What to work on:
From the records below, set down exactly the lines starting with the line that contains "readTagTimeout (tag : MemTag)" and going on through the line that contains "exec .close s = .next (answering f .done (.closeCompleted false)". Nothing else is wanted.

▼▼▼

-- ==== Sys2Proof/Syntax.lean ====
section
/-! DEFINITION. The commands of the block: one constructor of `Instr` for each row of spec/opcode_table.json. -/

namespace Sys2Proof

/-- The bytes 1 to 5 of a delivered frame's common header (10.1): party, stream, sequence and payload length L.
The kind byte is the row itself, and the check value is the one that makes the frame good. -/
structure FrameHeader where
  party : Byte
  stream : Byte
  sequence : Byte
  len : BitVec 16
  deriving DecidableEq, Repr

/-- The status of a memory answer (R119). -/
inductive AnswerStatus where
  | ok
  | error
  deriving DecidableEq, Repr

/-- A command: something the outside does to the part, or a happening of the part itself whose moment the spec leaves
open. The frame rows carry every byte of the delivered good frame but its kind byte and check value, reserved bytes and
a payload of any length among them, so that R203 and R204 are decided by the machine. The rows of the management
commands are hand-overs: the frame they execute is the one the Dispatcher selects (R182), so they carry nothing. -/
inductive Instr where
  /-- HARD_RESET (R71). -/
  | hardReset
  /-- CARRIER_PRESENT (R163). -/
  | carrierPresent
  /-- CARRIER_LOST (R163, R165). -/
  | carrierLost
  /-- ATTACH_WAIT_EXPIRY (R163): the attach wait of 10 ms has run out. -/
  | attachWaitExpiry
  /-- ATTACH (R164, R167): a good frame of kind 01H with its kind fields whole. -/
  | attach (h : FrameHeader) (credit reserved : Byte) (payload : List Byte)
  /-- WRITE_FRAME (R171): a good frame of kind 02H with its kind fields whole. -/
  | writeFrame (h : FrameHeader) (offset : BitVec 32) (payload : List Byte)
  /-- READ_FRAME (R171): a good frame of kind 03H with its kind fields whole. -/
  | readFrame (h : FrameHeader) (offset : BitVec 32) (length : BitVec 16) (tag reserved : Byte) (payload : List Byte)
  /-- MGMT_FRAME (R171): a good frame of kind 04H with its kind fields whole. -/
  | mgmtFrame (h : FrameHeader) (requestSeq command : Byte) (payload : List Byte)
  /-- CREDIT_FRAME_IN (R179): a good frame of kind 05H with its kind fields whole. -/
  | creditFrameIn (h : FrameHeader) (limit reserved : Byte) (payload : List Byte)
  /-- TALLY (R174): a good frame of kind 06H with its kind fields whole. -/
  | tally (h : FrameHeader) (nextPosted nextNonPosted : Byte) (payload : List Byte)
  /-- LINK_RESET_FRAME (R165): a good frame of kind 07H. -/
  | linkResetFrame (h : FrameHeader) (payload : List Byte)
  /-- BAD_CHECK_FRAME (R168): a delivered frame that is bad; none of its bytes is trusted. -/
  | badCheckFrame
  /-- UNKNOWN_KIND_FRAME (R170): a good frame that fails one of the tests 1 to 3 of R203; its bytes without the check. -/
  | unknownKindFrame (bytes : List Byte)
  /-- WRITE_HANDOVER (R73, R184). -/
  | writeHandover
  /-- READ_HANDOVER (R97, R184). -/
  | readHandover
  /-- CLAIM (R140). -/
  | claim
  /-- RELEASE (R141). -/
  | release
  /-- QUERY_STREAM (R153). -/
  | queryStream
  /-- QUERY_PORT (R155). -/
  | queryPort
  /-- SET_ACCESS (R5). -/
  | setAccess
  /-- CLOSE (R15). -/
  | close
  /-- CLEAR_FAULT (R14). -/
  | clearFault
  /-- RAISE_LOCK (R7). -/
  | raiseLock
  /-- STAGE_BEGIN (R45). -/
  | stageBegin
  /-- STAGE_DATA (R48). -/
  | stageData
  /-- DISCARD_STAGED (R53). -/
  | discardStaged
  /-- COMMIT (R57). -/
  | commit
  /-- READ_EXTENTS (R41). -/
  | readExtents
  /-- SET_LIMITS (R135). -/
  | setLimits
  /-- ABANDON_TAGS (R133). -/
  | abandonTags
  /-- UNKNOWN_COMMAND (R144). -/
  | unknownCommand
  /-- ISSUE (R124); `busReady` is the memory bus's readiness to take an operation (R118, R122). -/
  | issue (busReady : Bool)
  /-- WRITE_DONE (R125). -/
  | writeDone (tag : MemTag) (status : AnswerStatus)
  /-- READ_DATA_ANSWER (R126). -/
  | readDataAnswer (tag : MemTag) (status : AnswerStatus) (data : List Byte)
  /-- WRITE_TAG_TIMEOUT (R129): the deadline of this tag passes. -/
  | writeTagTimeout (tag : MemTag)
  /-- READ_TAG_TIMEOUT (R130): the deadline of this tag passes. -/
  | readTagTimeout (tag : MemTag)
  /-- REPLY_ENQUEUE (R191). -/
  | replyEnqueue
  /-- READ_DATA_ENQUEUE (R192). -/
  | readDataEnqueue
  /-- EVENT_ENQUEUE (R193). -/
  | eventEnqueue
  /-- REJECT_NOTICE_ENQUEUE (R194). -/
  | rejectNoticeEnqueue
  /-- ATTACH_ACK_SEND (R198). -/
  | attachAckSend
  /-- CREDIT_FRAME_SEND (R197). -/
  | creditFrameSend
  /-- QUEUE_FRAME_SEND (R195). -/
  | queueFrameSend
  /-- TRANSMIT_END (R195). -/
  | transmitEnd
  deriving DecidableEq, Repr

end Sys2Proof
end

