/-- CLOSE: the refusals in their order; otherwise the staged list returns to the pool, the stream is CLOSING, and with both
counts 0 the close completes within the command (R15, R16, R28). -/
def Obligations.CloseStopsTheStream : Prop :=
  ∀ (s : State) (f : MgmtFrame) (rest : List InFrame) (i : StreamId),
    HandsOver s f rest 0x11 [BitVec.ofNat 8 (streamNumber i)] →
    ((s.stream i).lock ≠ .unlocked → exec .close s = .next (answering f .locked .empty (afterTaking rest s))) ∧
    ((s.stream i).lock = .unlocked → (s.stream i).state = .closed ∨ (s.stream i).state = .closing →
      exec .close s = .next (answering f .badState .empty (afterTaking rest s))) ∧
    ((s.stream i).lock = .unlocked → (s.stream i).state = .opened ∨ (s.stream i).state = .faulted →
      0 < (s.stream i).current + (s.stream i).retiringCount →
      exec .close s = .next (answering f .done (.closeCompleted false)
        (((afterTaking rest s).modifyStream i (fun e => { e with state := .closing, staging := .none })).returnSlots
          (s.stream i).staging.slots))) ∧
    ((s.stream i).lock = .unlocked → (s.stream i).state = .opened ∨ (s.stream i).state = .faulted →
      (s.stream i).current = 0 → (s.stream i).retiringCount = 0 →
      exec .close s = .next (answering f .done (.closeCompleted true)
        (((afterTaking rest s).modifyStream i (fun e =>
            { e with
              state := .closed, staging := .none, active := none, retiring := none, fault := none
              closed := some e.generation })).returnSlots
          ((s.stream i).staging.slots ++ (s.stream i).activeSlots ++ (s.stream i).retiringSlots))))

/-! ## Staging, commit and lists (chapters 2 and 3) -/

/-- STAGE BEGIN: the refusals in their order; otherwise the old staged list returns to the pool's tail and then `n` slots
leave its head, each with its record cleared, as the new FILLING list (R44, R45, R27, R28). -/
def Obligations.StageBeginTakesSlots : Prop :=
  ∀ (s : State) (f : MgmtFrame) (rest : List InFrame) (i : StreamId) (reserved n1 n0 : Byte),
    HandsOver s f rest 0x20 [BitVec.ofNat 8 (streamNumber i), reserved, n1, n0] →
    let n := 256 * n1.toNat + n0.toNat
    let pool := s.extents.pool ++ (s.stream i).staging.slots
    ((s.stream i).lock ≠ .unlocked → exec .stageBegin s = .next (answering f .locked .empty (afterTaking rest s))) ∧
    ((s.stream i).lock = .unlocked → (s.stream i).state = .closing →
      exec .stageBegin s = .next (answering f .badState .empty (afterTaking rest s))) ∧
    ((s.stream i).lock = .unlocked → (s.stream i).state ≠ .closing → n = 0 ∨ 512 < n →
      exec .stageBegin s = .next (answering f .badParameter .empty (afterTaking rest s))) ∧
    ((s.stream i).lock = .unlocked → (s.stream i).state ≠ .closing → 1 ≤ n → n ≤ 512 → pool.length < n →
      exec .stageBegin s = .next (answering f .noSpace .empty (afterTaking rest s))) ∧
    ((s.stream i).lock = .unlocked → (s.stream i).state ≠ .closing → 1 ≤ n → n ≤ 512 → n ≤ pool.length →
      ∃ records : Vector ExtentRecord 2048,
        exec .stageBegin s = .next (answering f .done .empty
          { (afterTaking rest s).modifyStream i (fun e => { e with staging := .filling (pool.take n) 0 0 }) with
            extents := ⟨records, pool.drop n⟩ }) ∧
        (∀ p ∈ pool.take n, records[p] = ⟨0, 0, ⟨false, false⟩⟩) ∧
        (∀ p : Slot, p ∉ pool.take n → records[p] = s.extents.record p))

▲▲▲

Answer for this exercise:
  | readTagTimeout (tag : MemTag)
  /-- REPLY_ENQUEUE (R191). -/
  | replyEnqueue
  /-- READ_DATA_ENQUEUE (R192). -/
  | readDataEnqueue
  /-- EVENT_ENQUEUE (R193). -/
  | eventEnqueue
  /-- REJECT_NOTICE_ENQUEUE (R194). -/
  | rejectNoticeEnqueue
  /-- ATTACH_ACK_SEND (R198). -/
  | attachAckSend
  /-- CREDIT_FRAME_SEND (R197). -/
  | creditFrameSend
  /-- QUEUE_FRAME_SEND (R195). -/
  | queueFrameSend
  /-- TRANSMIT_END (R195). -/
  | transmitEnd
  deriving DecidableEq, Repr

end Sys2Proof
end

/-- CLOSE: the refusals in their order; otherwise the staged list returns to the pool, the stream is CLOSING, and with both
counts 0 the close completes within the command (R15, R16, R28). -/
def Obligations.CloseStopsTheStream : Prop :=
  ∀ (s : State) (f : MgmtFrame) (rest : List InFrame) (i : StreamId),
    HandsOver s f rest 0x11 [BitVec.ofNat 8 (streamNumber i)] →
    ((s.stream i).lock ≠ .unlocked → exec .close s = .next (answering f .locked .empty (afterTaking rest s))) ∧
    ((s.stream i).lock = .unlocked → (s.stream i).state = .closed ∨ (s.stream i).state = .closing →
      exec .close s = .next (answering f .badState .empty (afterTaking rest s))) ∧
    ((s.stream i).lock = .unlocked → (s.stream i).state = .opened ∨ (s.stream i).state = .faulted →
      0 < (s.stream i).current + (s.stream i).retiringCount →
      exec .close s = .next (answering f .done (.closeCompleted false)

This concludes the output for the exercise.